I still remember some advice I was given the year I graduated from teachers' college. Early in the spring, before the school boards started to advertise teaching positions, I was getting nervous about my future employment. A couple of locations in Ontario appealed to me and I wondered if I should send in a resume and letter of application.

It happened that the school inspector from my elementary school days had risen in his profession and was now based in the city where I was in teachers' college. I made an appointment with him and asked his advice. Should I get ahead of the pack and send in a resume? He frowned. It wasn't ethical to jump the gun. By doing so, I was asking to be hired for a position that was currently held by another teacher. In other words, I was trying to take her job away from her.
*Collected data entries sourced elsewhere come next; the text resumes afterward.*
-- ==== Sys2Proof/Machine/Datapath.lean ====
section
/-!
DEFINITION. The write side and the read side of the datapath: rows MERGE to DEGRADED_READ.
-/

namespace Sys2Proof.Machine

/-! ### The write side -/

/-- A granule of the write side. -/
def State.gran? (s : State) (id : Nat) : Option Gran := Table.find s.dp.grans id

/-- Change a granule of the write side. -/
def State.updGran (s : State) (id : Nat) (f : Gran → Gran) : State :=
  s.updDp fun p => { p with grans := Table.upd p.grans id f }

/-- The dedup mode in force for a key domain (R91). -/
def State.modeOf (s : State) (kdom : Nat) : DMode := ((Table.find s.dp.kdoms kdom).map (·.mode)).getD .off

/-- The unit a granule belongs to is past its data-complete point (R53). -/
def State.unitComplete (s : State) (g : Gran) : Bool :=
  match s.cmd? g.sd g.stamp with
  | some c => c.units.any fun u => u.idx = g.unitIdx ∧ u.complete
  | none => false

/-- The in-flight entry of a granule. -/
def State.flightOf (s : State) (g : Gran) : Option InFl :=
  s.fe.inflight.find? fun x => x.sd = g.sd ∧ x.stamp = g.stamp ∧ x.unitIdx = g.unitIdx ∧ x.gran = g.gran

/-- The merge base of a granule from the map (R67): its bytes, and the blocks that are unreadable as a mask. -/
def State.mergeBase (s : State) (d : SD) (root gran : Nat) : List Byte × Nat × State :=
  match MapEnt.ofWord (entryOf (s.metaOf d) root gran) with
  | .bad => (zeros 4096, 0xFF, s.mapFormat d root gran)
  | .stored raw loc chain =>
    let lost := s.lostBlocks d loc
    match s.readStored d raw loc chain with
    | (.bytes b, s1) => (b, lost, s1)
    | (_, s1) => (zeros 4096, 0xFF, s1)
  | _ => (zeros 4096, 0, s)

/-- The bytes of a partial granule (R67): the base of the map entry, under the blocks the pieces in flight lay over it up to the
granule's own. A piece whose bytes fail their landing check value leaves its blocks unreadable; what neither the base nor a piece
gives is zero and bad. -/
def State.merged (s : State) (g : Gran) (n : Namespace) (own : InFl) : List Byte × List Nat × State :=
  let bs := lbaData n.lbaf
  let pieces := s.flights g.sd g.nsid g.gran g.stamp g.unitIdx
  let mine := (List.range own.nblk).map fun i =>
    (own.blk + i, if own.etype = 1 then slice (s.slotBytes own.slot) ((own.blk + i) * bs) bs else zeros bs)
  let spoilt := (pieces.filter fun x => x.complete && !s.landedOk bs x).flatMap fun x => (List.range x.nblk).map (x.blk + ·)
  let laid := (s.overlay g.sd n g.nsid g.gran g.stamp g.unitIdx ++ mine).filter fun x =>
    decide (x.1 ∉ spoilt) || decide (own.blk ≤ x.1 ∧ x.1 < own.blk + own.nblk)
  let (base, lost, s1) := s.mergeBase g.sd g.root g.gran
  let bad := (List.range (blocksPer n.lbaf)).filter fun i => (lost.testBit i || decide (i ∈ spoilt)) && !(laid.any (·.1 = i))
  (applyBlocks bs (applyBlocks bs (fit base 4096) (bad.map fun i => (i, zeros bs))) laid, bad, s1)

/-- MERGE (R67): a partial granule takes its base, once every lower-stamped unit over it has its data. -/
def execMerge (id : Nat) (s : State) : Res :=
  match s.gran? id with
  | none => .next s
  | some g =>
    match s.ns? g.nsid, s.flightOf g with
    | some n, some own =>
      if g.bytes.isSome ∨ !s.up .dp ∨ (s.flights g.sd g.nsid g.gran g.stamp g.unitIdx).any (fun x => !x.complete) then .next s
      else
        let (b, bad, s1) := s.merged g n own
        let s2 := s1.updGran id fun g => { g with bytes := some b, lane := s1.dp.entered, bad := bad.foldl (fun v i => v + 2 ^ i) 0 }
        .next (s2.updDp fun p => { p with entered := p.entered + 1 })
    | _, _ => .next s

/-- FINGERPRINT (R91, R92, R95, R122): KMAC256 under the dedup domain's key and the landing check value; a lookup is
issued unless the mode is Off, the granule is all zero, or the merge left unreadable blocks. With 512 lookups outstanding the
fingerprint is held (Table 03.3). -/
def execFingerprint (id : Nat) (s : State) : Res :=
  match s.gran? id with
  | none => .next s
  | some g =>
    match g.bytes, Table.find s.dp.kdoms g.kdom with
    | some b, some k =>
      if g.fp.isSome ∨ g.unmap.isSome ∨ !s.up .dp ∨ (s.dp.grans.filter fun (_, x) => x.look = .issued).length ≥ 512 then .next s
      else .next (s.updGran id fun g => { g with
        fp := some ((kmac256 k.fpKey b 32 (ascii "VXFP")).take 24), check := crc64 b,
        look := if k.mode = .off ∨ g.bad ≠ 0 ∨ allZero b then .none else .issued })
    | _, _ => .next s

/-- LOOKUP_RESULT (R98): the hot-index bucket of the fingerprint has been read. -/
def execLookupResult (id : Nat) (s : State) : Res :=
  match s.gran? id with
  | none => .next s
  | some g =>
    match g.fp with
    | none => .next s
    | some f =>
      .next (if g.look ≠ .issued then s
        else s.updGran id fun g => { g with look := match s.dp.lookup g.kdom g.sd f with
          | some l => .hit l
          | none => .miss })

/-- The output a granule holds in the unit hold buffer, in bytes. -/
def Gran.held (g : Gran) : Nat := match g.result with
  | some (.stream x) => x.length
  | some .noGain => 4096
  | none => 0

/-- The unit hold buffer has room for one more output (Table 03.3); an output leaves it when its granule is decided. -/
def State.holdRoom (s : State) : Bool :=
  decide (((s.dp.grans.filter fun (id, _) => Pend.gran id ∉ s.dp.pend).foldl (fun n (_, g) => n + g.held) 0) + 4096 ≤ 4194304)

/-- LANE_RESULT (R68, R84, R116 to R123): the stream, or NO_GAIN above 3,840 bytes; the lane takes its next granule from staging, so
FE data issue may go on. -/
def execLaneResult (id : Nat) (s : State) : Res :=
  match s.gran? id with
  | none => .next s
  | some g =>
    match g.bytes with
    | none => .next s
    | some b =>
      if g.result.isSome ∨ g.unmap.isSome ∨ s.laneBusy g ∨ !s.holdRoom ∨ !s.up .dp then .next s
      else
        match avaEncode b (crc64 b) with
        | some x => .next (s.updGran id fun g => { g with result := some (.stream x) }).landHeld
        | none => .next ((s.updGran id fun g => { g with result := some .noGain }).count .dpNoGain).landHeld

/-- VERIFY_COMPARE (R74, R106): the target of a provisional hit against the landed bytes. -/
def execVerifyCompare (id : Nat) (s : State) : Res :=
  match s.gran? id with
  | none => .next s
  | some g =>
    match g.look, g.bytes, g.fp with
    | .hit loc, some b, some f =>
      if g.verify.isSome ∨ s.modeOf g.kdom ≠ .verify then .next s
      else
        let (r, s0) := s.readLoc g.sd loc
        if r = .bytes b then .next (s0.updGran id fun g => { g with verify := some true })
        else
          let s1 := ((s0.updGran id fun g => { g with verify := some false }).count .dpVerifyMismatch).updDp
            (·.dropHot g.kdom g.sd f loc)
          .next (match r with
            | .bytes _ => s1.snag 6 0x1002 (some g.sd) 0xFF (leBytes 1 g.kdom ++ leBytes 6 loc)
            | _ => s1)
    | _, _, _ => .next s

/-- The lookup input of the join is at hand (R69, R74, R91). -/
def State.lookReady (s : State) (g : Gran) : Bool :=
  match g.look with
  | .issued => false
  | .hit _ => decide (s.modeOf g.kdom ≠ .verify) || g.verify.isSome
  | _ => true

/-- A piece in flight has been decided: its delta waits at the Delta recording point. -/
def State.decided (s : State) (x : InFl) : Bool :=
  s.dp.grans.any fun (id, g) => decide (g.sd = x.sd ∧ g.stamp = x.stamp ∧ g.unitIdx = x.unitIdx ∧ g.gran = x.gran) &&
    decide (Pend.gran id ∈ s.dp.pend)

/-- An earlier granule must be decided first (R69): of the same unit in logical order, of the same logical granule in the order of
the writes, whether or not its data has landed. -/
def State.decideFirst (s : State) (g : Gran) : Bool :=
  s.fe.inflight.any fun x => decide (x.sd = g.sd) && !s.decided x &&
    (decide (x.stamp = g.stamp ∧ x.unitIdx = g.unitIdx ∧ x.gran < g.gran) ||
     decide (x.nsid = g.nsid ∧ x.gran = g.gran) && earlier x.stamp x.unitIdx g.stamp g.unitIdx)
Best to wait until the ads were published.

I did, and taught for three years in a school system that sounded good in its ads, but that's another story.

Nowadays, in this very competitive and aggressive time in which we live, I doubt if anyone would hesistate to jump the gun and submit an application. Anything to get ahead! But it still doesn't feel good when someone, in effect, asks to take over your job.
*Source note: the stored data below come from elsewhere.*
/-- COMPARE (R44, R256): ordered and resolved as a read; its own data is fetched where it is not in the capsule. -/
def execCompare (sd : SD) (stamp : Nat) (s : State) : Res :=
  match s.live sd stamp 0x05 with
  | none => .next s
  | some c =>
    if c.started ∨ s.mustHold c then .next s
    else
      let s1 := s.startRead s.hour sd stamp
      .next (if c.cap.inCapsule then s1
        else match s1.cmd? sd stamp with
          | some x => s1.fetchHost x
          | none => s1)

/-- VERIFY (R256): the read path to the Check stage. -/
def execVerify (sd : SD) (stamp : Nat) (s : State) : Res :=
  match s.live sd stamp 0x0C with
  | none => .next s
  | some _ => .next (s.startRead s.hour sd stamp)

/-- The units of a write in both domains' scope are in both dust sheets (R51): complete and, where there is a
mirror, acknowledged; an abandoned unit holds nothing. -/
def Cmd.safe (c : Cmd) (noMirror : Bool) : Bool :=
  (!c.units.isEmpty || c.status.isSome) && c.units.all fun u => u.abandoned || (u.complete && (noMirror || u.acked))

/-- A Flush covers a write (R51): in its scope and stamped below it. -/
def Cmd.flushes (f c : Cmd) (s : State) : Bool :=
  changesBlocks c.cap.op &&
  (decide (f.cap.nsid = c.cap.nsid) || (decide (f.cap.nsid = 0xFFFFFFFF) && (match s.ns? c.cap.nsid with
    | some n => decide (f.cap.q.cntlid ∈ n.attached)
    | none => false))) &&
  ((f.sd, f.stamp) :: f.stamps).any fun (d, t) => d = c.sd ∧ c.stamp < t

/-- FLUSH (R51, R326): complete once every write it covers is held in both dust sheets. -/
def execFlush (sd : SD) (stamp : Nat) (s : State) : Res :=
  match s.live sd stamp 0x00 with
  | none => .next s
  | some f =>
    .next (if f.tags.isEmpty && s.fe.cmds.all (fun c => !f.flushes c s || c.safe s.noMirror)
      then s.result sd stamp stOk else s)

/-- Land every unit of a Write Zeroes or deallocation (R53, R257). -/
def State.landUnits (s : State) (sd : SD) (stamp : Nat) : State :=
  match s.cmd? sd stamp with
  | none => s
  | some c =>
    match s.ns? c.cap.nsid with
    | none => s
    | some n =>
      let s1 := c.units.foldl (fun s u => s.landZero c n u) s
      (if c.units.isEmpty then s1.result sd stamp stOk else s1).settleWrite sd stamp

/-- WRITE_ZEROES (R53, R256, R257). -/
def execWriteZeroes (sd : SD) (stamp : Nat) (s : State) : Res :=
  match s.live sd stamp 0x08 with
  | none => .next s
  | some c => .next (if c.started then s else (s.updCmd sd stamp fun x => { x with started := true }).landUnits sd stamp)

/-- DATASET_MANAGEMENT (R53, R256, R257): deallocation of the ranges of its list once it is at hand; without AD the
command has no effect. The list's ranges lie inside the namespace. -/
def execDatasetManagement (sd : SD) (stamp : Nat) (s : State) : Res :=
  match s.live sd stamp 0x09 with
  | none => .next s
  | some c =>
    match s.ns? c.cap.nsid with
    | none => .next (s.result sd stamp stBadNs)
    | some n =>
      let nr := bitsOf (c.cap.cdw 10) 7 0 + 1
      if !bitOf (c.cap.cdw 11) 2 then .next (s.result sd stamp stOk)
      else
        let list := if c.cap.inCapsule then c.cap.data else c.host
        if list.length < 16 * nr then .next (if c.started then s else s.fetchHost c)
        else
          let rs := dsmRanges list nr
          if rs.any fun (a, k) => a + k > s.nsze n then .next ((s.abandon sd stamp).result sd stamp stLbaRange)
          else
            let made := if c.units.isEmpty then s.makeUnits c n 0 (dsmUnits n.lbaf rs) else some s
            match made with
            | none => .next s
            | some s1 => .next ((s1.updCmd sd stamp fun x => { x with started := true }).landUnits sd stamp)

/-! ### Ordering Fence (R47 to R49) -/

/-- ORDERING_FENCE: the front capsule of a queue is a fence. A list outside the capsule is fetched first, as write data is; `data`
is what the host's memory answers to a READ that has been posted. It fails at once, reaches its fence point at once, or waits. -/
def execOrderingFence (q : QId) (data : List Byte) (s : State) : Res :=
  match s.fe.frontWait q with
  | none => .next s
  | some w0 =>
    let c := w0.cap
    if c.op ≠ 0x84 ∨ c.origin.isSome ∨ q.qid = 0 ∨ s.fe.fenced q ∨ !s.feOpen then .next s
    else
      match s.admitStatus c with
      | some st => .next (s.failFront c st)
      | none =>
        if !s.dataReady w0 ∧ !w0.asked then .next (s.fetchCap w0)
        else
          let s0 := if s.dataReady w0 then s else match s.fe.queue q with
            | some x => s.capArrived x.qp .a c data
            | none => s
          match s0.fe.frontWait q with
          | none => .next s0
          | some w =>
            if !s0.dataReady w ∨ s0.comesFirst w then .next s0
            else if s0.fenceFails w then .next (s0.failFront c stBadField)
            else
              let s1 := (s0.takeWait w).updFe fun x => { x with fences := x.fences ++ [w.fence] }
              .next (if s1.fenceMet w.fence then s1.fencePoint w.fence else s1)

/-- FENCE_POINT_REACHED (R48): a waiting fence, by its queue and command identifier. -/
def execFencePointReached (q : QId) (cid : Nat) (s : State) : Res :=
  match s.fe.fences.find? fun f => f.cap.q = q ∧ f.cap.cid = cid with
  | some f => .next (if s.fenceMet f then s.fencePoint f else s)
  | none => .next s

/-- FENCE_SOURCE_LOST (R49): a queue a waiting fence lists is gone, or its queue pair is in the error state, before
it reached its SUBC; what a queue had reached when it ended is no longer listed. -/
def execFenceSourceLost (q : QId) (cid : Nat) (s : State) : Res :=
  match s.fe.fences.find? fun f => f.cap.q = q ∧ f.cap.cid = cid with
  | none => .next s
  | some f =>
    let lost := f.ents.any fun (k, subc) =>
      match s.fe.queue ⟨q.cntlid, k⟩ with
      | none => true
      | some x => x.err && !entryMet x.acc subc
    if lost then
      .next (((s.updFe fun x => { x with fences := x.fences.filter (· ≠ f) }).answer f.cap stFenceLost 0 []).raise .fe 6)
    else .next s

/-! ### Reservations (R44, R268, R269) -/

/-- A reservation notification to the host controllers of one host on this head (R268, R269): a log page entry and
its asynchronous event, unless the host masked the kind by feature 0x82. -/
def State.resvEvent (s : State) (host nsid kind : Nat) : State :=
  s.fe.hosts.foldl (fun s (n, h) =>
    if h.hostId = host ∧ !bitOf (Table.getD h.feats 0x82 0) kind then
      let e := fit (leBytes 8 (h.resvLog.length + 1) ++ leBytes 1 kind ++ leBytes 1 h.resvLog.length ++ zeros 2 ++ leBytes 4 nsid) 64
      (s.updFe fun f => { f with hosts := Table.upd f.hosts n fun h => { h with resvLog := (h.resvLog ++ [e]).take 255 } }).asyncTo n ⟨6, 0, 0x80⟩
    else s) s

/-- A reservation notification to every host controller of the hosts named, on this head and, by a MESSAGE frame, on
the peer (R268, R269): kinds 1 registration preempted, 2 reservation released, 3 reservation preempted. -/
def State.resvNotify (s : State) (d : SD) (hosts : List Nat) (kind nsid : Nat) : State :=
  if hosts.isEmpty then s
  else
    (hosts.foldl (fun s h => s.resvEvent h nsid kind) s).send
      (.message 1 d (leBytes 4 nsid ++ leBytes 1 kind ++ hosts.flatMap (leBytes 16)))

/-- A reservation command fails the check. -/
def State.resvFail (s : State) (c : Cmd) : State := (s.result c.sd c.stamp stResvConflict).count .feResvConflict

/-- Run a reservation command (R44, R269): its effect on the state that the commands stamped before it leave; its data was at
hand when it was stamped. -/
def State.resvRun (s : State) (sd : SD) (stamp op : Nat) : Res :=
  match s.live sd stamp op with
  | none => .next s
  | some c =>
    if s.resvEarlier sd stamp c.cap.nsid then .next s
    else
      let e := (s.resvOf sd c.cap.nsid).act c.cap c.resvData
      let s1 := if e.changed then s.setResv sd c.cap.nsid e.next else s
      let s2 := if e.st = stResvConflict then s1.resvFail c else s1.result sd stamp e.st
      .next (e.notes.foldl (fun s (hosts, kind) => s.resvNotify sd hosts kind c.cap.nsid) s2)

/-- RESERVATION_REGISTER. -/
def execReservationRegister (sd : SD) (stamp : Nat) (s : State) : Res := s.resvRun sd stamp 0x0D

/-- RESERVATION_REPORT. -/
def execReservationReport (sd : SD) (stamp : Nat) (s : State) : Res :=
  match s.live sd stamp 0x0E with
  | none => .next s
  | some c =>
    let b := (s.resvAt sd c.cap.nsid stamp).report
    .next ((s.updCmd sd stamp fun x => { x with out := b.take (4 * (c.cap.cdw 10 + 1)) }).result sd stamp stOk)

/-- RESERVATION_ACQUIRE: acquire, preempt, preempt and abort. -/
def execReservationAcquire (sd : SD) (stamp : Nat) (s : State) : Res := s.resvRun sd stamp 0x11

/-- RESERVATION_RELEASE: release and clear. -/
def execReservationRelease (sd : SD) (stamp : Nat) (s : State) : Res := s.resvRun sd stamp 0x15

/-! ### Admin commands -/

/-- The front capsule of an admin queue, if it is the command asked for. -/
def State.adminFront (s : State) (q : QId) (op : Nat) : Option (Capsule × HostCtl) :=
  match s.fe.front q, Table.find s.fe.hosts q.cntlid with
  | some c, some h => if q.qid = 0 ∧ c.op = op ∧ c.fuse = 0 ∧ s.works .fe ∧ s.powered .fe then some (c, h) else none
  | _, _ => none

/-- Take the front capsule of an admin queue. -/
def State.takeAdmin (s : State) (q : QId) : State := s.updFe fun f => (f.dropFront q).acceptOn q

/-- Answer an admin command. -/
def State.adminDone (s : State) (c : Capsule) (st : Status) (dw0 : Nat) (data : List Byte) : State :=
  (s.takeAdmin c.q).answer c st dw0 data

/-- Change a host controller. -/
def State.updHost (s : State) (cntlid : Nat) (f : HostCtl → HostCtl) : State :=
  s.updFe fun x => { x with hosts := Table.upd x.hosts cntlid f }

/-- The result of an Abort: caught or not (R270). -/
def State.abortDone (s : State) (c : Capsule) (caught : Bool) : State :=
  let s1 := s.adminDone c stOk (if caught then 0 else 1) []
  if caught then s1.count .feAbortCaught else s1

/-- A write no unit of which has reached its data-complete point while it awaits data (R56). -/
def Cmd.abortable (c : Cmd) : Bool :=
  c.held || (decide (c.cap.op = 0x01 ∨ c.cap.op = 0x09) && !c.cap.inCapsule && !c.units.any (·.complete))

/-- A capsule is held at admission by a fence of its queue, by the write hold of R38 or by a Screed limit (R56). -/
def State.heldAtFe (s : State) (c : Capsule) : Bool :=
  s.fe.fenced c.q && c.origin.isNone || s.screedStops ||
  (match s.attachedNs c with
    | some n => !s.hasToken n || (changesBlocks c.op && s.ubl.hold.get n.sd)
    | none => false)

/-- Catch a command of a queue, if it is held and has not started (R56). -/
def State.catchCmd (s : State) (p : Capsule → Bool) : Option State :=
  match s.fe.waiting.find? fun w => p w.cap with
  | some w => if s.heldAtFe w.cap then some ((s.takeWait w).answer w.cap stAborted 0 []) else none
  | none =>
    match s.fe.fences.find? fun f => p f.cap with
    | some f => some ((s.updFe fun x => { x with fences := x.fences.filter (· ≠ f) }).answer f.cap stAborted 0 [])
    | none =>
      match s.fe.cmds.find? fun c => p c.cap ∧ c.status.isNone ∧ !c.posted with
      | some c =>
        if c.abortable then
          some (((s.abandon c.sd c.stamp).updCmd c.sd c.stamp fun x => { x with held := false }).result c.sd c.stamp stAborted)
        else none
      | none => none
I haven't taught in the regular school system for ages. Rather, I have been teaching creative writing with continuing ed. departments, libraries, community centres, etc. The rest of the time I write. For pay.

On three occasions, other writers have contacted me for information about a magazine in which I am published frequently. "Does it pay?" they want to know. "Whom should I contact with an idea for a column?"

Perhaps these writers don't realize that the number of pages in a magazine is governed by the amount of advertising revenue it earns, and that if a new article or column appears, an existing one may get chopped.

Or maybe these writers think that I've had a good run and that it's their turn now, as if we were all sisters in a family where it should be share and share alike. Perhaps they think I admire their work so much that I'll take them under my wing and sacrifice my own opportunities for them.

It's hard to approach an editor cold, with only your good name, your resume and your clips of published work. I know, because that's how I made contact with the publications in which my work appears.

If a writer wants to approach a publication, all s/he has to do is look at the masthead, which lists the names of editors and contact information. Reading this information is called "doing your homework." But I suspect that the writers who contacted me want me to shepherd them through this process, contact an editor on their behalf - to recommend them either directly or by implication.

When I next get this kind of inquiry, I'll either pass on the information which anyone can read from the masthead, or I'll say, as I did to the rudest one, "You have one hell of a nerve! I'm going to hang up now."

A post script: In the days when retirement was mandatory, a teacher I knew, who was nearing 65, was pestered regularly to retire by two younger aspirants who wanted her job. She was indignant enough to write to the school board and secure special permission to work an additional year past retirement.